Despite the dubious nature of at least some of the trades, Barclays and Mr. Landzberg chose to enter into settlements with the SEC.  Both defendants consented to the entry of statutory injunctions prohibiting future violations of the antifraud provisions.  In addition, the bank agreed to pay over $3.9 million in disgorgement, prejudgment interest, and a civil penalty of $6 million.  Mr. Landzberg agreed to pay a civil penalty of $750,000. 

Last week another of the huge Enron era financial fraud cases moved closer to conclusion. The Second Circuit Court of Appeals affirmed the convictions of Timothy and John Rigas for what the court called “looting” the one time cable giant which had been founded by the family, Adelphia Communications. U.S. v. Timothy J. Rigas and John J. Rigas, Nos. 05-3577-cr(L), 053589-cr(CON)(2nd. Cir. May 24, 2007).

A key argument rejected by the court involved the application of generally accepted accounting principles (GAAP) in criminal securities fraud cases.
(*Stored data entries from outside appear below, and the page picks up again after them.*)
/-- NonzeroMbzFieldRaisesIllegalCommand: CLRST with R set, RC_DECODE with bit 31 set. -/
theorem wit_mbzField :
    ((fieldOP 0x00000010).toNat < 10 ∧ mbzBit (fieldOP 0x00000010) 4 = true ∧ (0x00000010 : Word).getLsbD 4 = true) ∧
    ((fieldOP 0x80000002).toNat < 10 ∧ mbzBit (fieldOP 0x80000002) 31 = true ∧
      (0x80000002 : Word).getLsbD 31 = true) := by decide

/-- WordNamesCommandWhenUnusedBitsAreZero, both sides. -/
theorem wit_unusedBits : (∃ i, decode 0x000001E7 = .ok i) ∧ ¬ ∃ i, decode 0x00000201 = .ok i :=
  ⟨⟨_, rfl⟩, by rintro ⟨i, h⟩; cases h⟩

theorem wit_pseudo : (∀ n, Pseudo.rcDec2 32 = .rcDec2 n ∨ Pseudo.rcDec2 32 = .rcDec10 n → 1 ≤ n ∧ n ≤ 32) ∧
    (∀ n, Pseudo.rcDec10 1 = .rcDec2 n ∨ Pseudo.rcDec10 1 = .rcDec10 n → 1 ≤ n ∧ n ≤ 32) := by
  constructor <;> intro n h <;> simp at h <;> omega

/-- A state whose next action is `x`. -/
def next1 (x : HostAction) : State := { State.reset with pending := [x] }

theorem wit_stepRuns : (next1 (.write 3 0x412)).pending = .write 3 0x412 :: [] ∧
    decode 0x412 = .ok (.rcDecode .ten 3) ∧ (Instr.rcDecode .ten 3).WellFormed := by decide

theorem wit_hostRead : (next1 (.read 0)).pending = .read 0 :: [] ∧ (next1 (.read 15)).pending = .read 15 :: [] := by
  decide

/-- HostWriteActsBySlot: a stored slot, CMD, a read-only and a reserved slot. -/
theorem wit_hostWrite : (next1 (.write 12 1)).pending = .write 12 1 :: [] ∧ (12 : Slot) ≠ 3 ∧
    (next1 (.write 3 1)).pending = .write 3 1 :: [] ∧ (next1 (.write 4 1)).pending = .write 4 1 :: [] ∧
    (next1 (.write 13 1)).pending = .write 13 1 :: [] := by decide

/-- BusAccessIsSlotAccessOrRefused: the last slot's address; one past it; a narrow access; a misaligned one. -/
theorem wit_bus : (∃ k : Slot, Config.base + 60 = Config.base + 4 * k.toNat) ∧
    (¬ (4 = 4 ∧ ∃ k : Slot, Config.base + 64 = Config.base + 4 * k.toNat)) ∧
    (¬ (2 = 4 ∧ ∃ k : Slot, Config.base = Config.base + 4 * k.toNat)) ∧
    (¬ (4 = 4 ∧ ∃ k : Slot, Config.base + 1 = Config.base + 4 * k.toNat)) := by
  refine ⟨⟨15, rfl⟩, ?_, by simp, ?_⟩
  · rintro ⟨-, k, h⟩; have := k.isLt; omega
  · rintro ⟨-, k, h⟩; omega

/-- A byte-addressed access that is no transaction stops, one that is answers. -/
theorem wit_refused : step (next1 (.busRead 0 2)) = .refused (.notATransaction 0 2) ∧
    ∃ t, step (next1 (.busRead (Config.base + 4) 4)) = .next t := by
  constructor
  · rw [step_of_cons rfl]; exact hostAction_busRead_none (by simp [busSlot]) _
  · have h : busSlot (Config.base + 4) 4 = some 1 := (busSlot_eq_some _ _ 1).2 ⟨rfl, rfl⟩
    rw [step_of_cons rfl, hostAction_busRead_some h]
    exact ⟨_, rfl⟩

theorem wit_reset : (next1 .reset).pending = .reset :: [] ∧
    (next1 (.resetDuringCmd 8)).pending = .resetDuringCmd 8 :: [] := by decide

/-- StepTakesTheNextActionInOrder: an access, reset, and nothing pending. -/
theorem wit_step : (∃ t, step (next1 (.read 4)) = .next t) ∧ (∃ t, step (next1 .reset) = .next t) ∧
    (∃ t, step State.reset = .next t) := ⟨⟨_, rfl⟩, ⟨_, rfl⟩, ⟨_, rfl⟩⟩

theorem wit_raise : (ErrorKind.illegalCommand, 4) ∈
    [(ErrorKind.invalidDigit, 1), (.invalidWidth, 2), (.fieldOutOfRange, 3), (.illegalCommand, 4)] := by decide

/-- EveryCommandWriteSetsLastop and RepeatedCommandWriteIsIdempotent: a success, a failure and an illegal word. -/
theorem wit_hostWriteCmd : (∃ t, hostWrite 3 0x8 State.reset = .next t) ∧
    (∃ t, hostWrite 3 0x64 State.reset = .next t) ∧ (∃ t, hostWrite 3 0xA State.reset = .next t) :=
  ⟨⟨_, rfl⟩, ⟨_, rfl⟩, ⟨_, rfl⟩⟩
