-- ==== Sys2Proof/Machine/Step.lean ====
section
/-! DEFINITION. One step of the machine: the host's next operation (spec/00_scope.md R11, spec/20_memory.md R79). -/

namespace Sys2Proof.Machine

/-- One step: take the next word the host issues, decode it, and run its operation; a word with no row is refused by name
(spec/30_encoding.md R93). While the host issues nothing, nothing changes (spec/10_state.md R22; assumption log 2). -/
def step (s : State) : Host.Outcome State Fault Refusal :=
  match s.takeWord with
  | none => .next s
  | some (w, t) =>
    match decode w with
    | .ok i => exec i t
    | .error e => .next (t.refuseWord e)

/-- `s` with the table row's word `w` placed as the next word the host issues (assumption log 1). -/
def State.withFetchWord (s : State) (nbits w : Nat) : State := s.pushTableWord nbits w

end Sys2Proof.Machine
end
The defendants argued that the government is required to prove that key accounting entries claimed to be part of a securities fraud not in accord with GAAP. This argument was coupled with a claim that the government must prove non-compliance through expert testimony.

The Court rejected these arguments as it has repeatedly done in the past. Specifically, the court reiterated its long held rule that “GAAP neither establishes nor shields guilt in a securities fraud case. . . Making GAAP compliance determinative of securities fraud charges would require jurors to ‘accept the accountants’ evaluation whether a given fact was material to overall fair presentation’–a proposition this Court . . [has previously rejected].” Compliance with GAAP may however demonstrate that a defendant acted in good faith.

The defendants attempted to circumvent the long established rule just recently reaffirmed in the unsuccessful appeal of former Worldcom CEO Bernie Ebbers by claiming that when a specific principle governs the accounting treatment involved, the government is required to prove non-compliance with it or at least offer expert testimony on the point. Here defendants argued that FAS 5 concerning loss contingencies was key. Although the district court noted that expert testimony might have been helpful to the jury, the Second Circuit rejected defendants’ argument. Rather, from the testimony of various fact witnesses offered by the government the court held that the jury could find that investors were misled by the transactions involving the defendants and Adelphia. Whether these transactions complied with GAAP is not the issue the court noted. The government, the court held, was only required to prove the elements of securities fraud, not non-compliance with GAAP.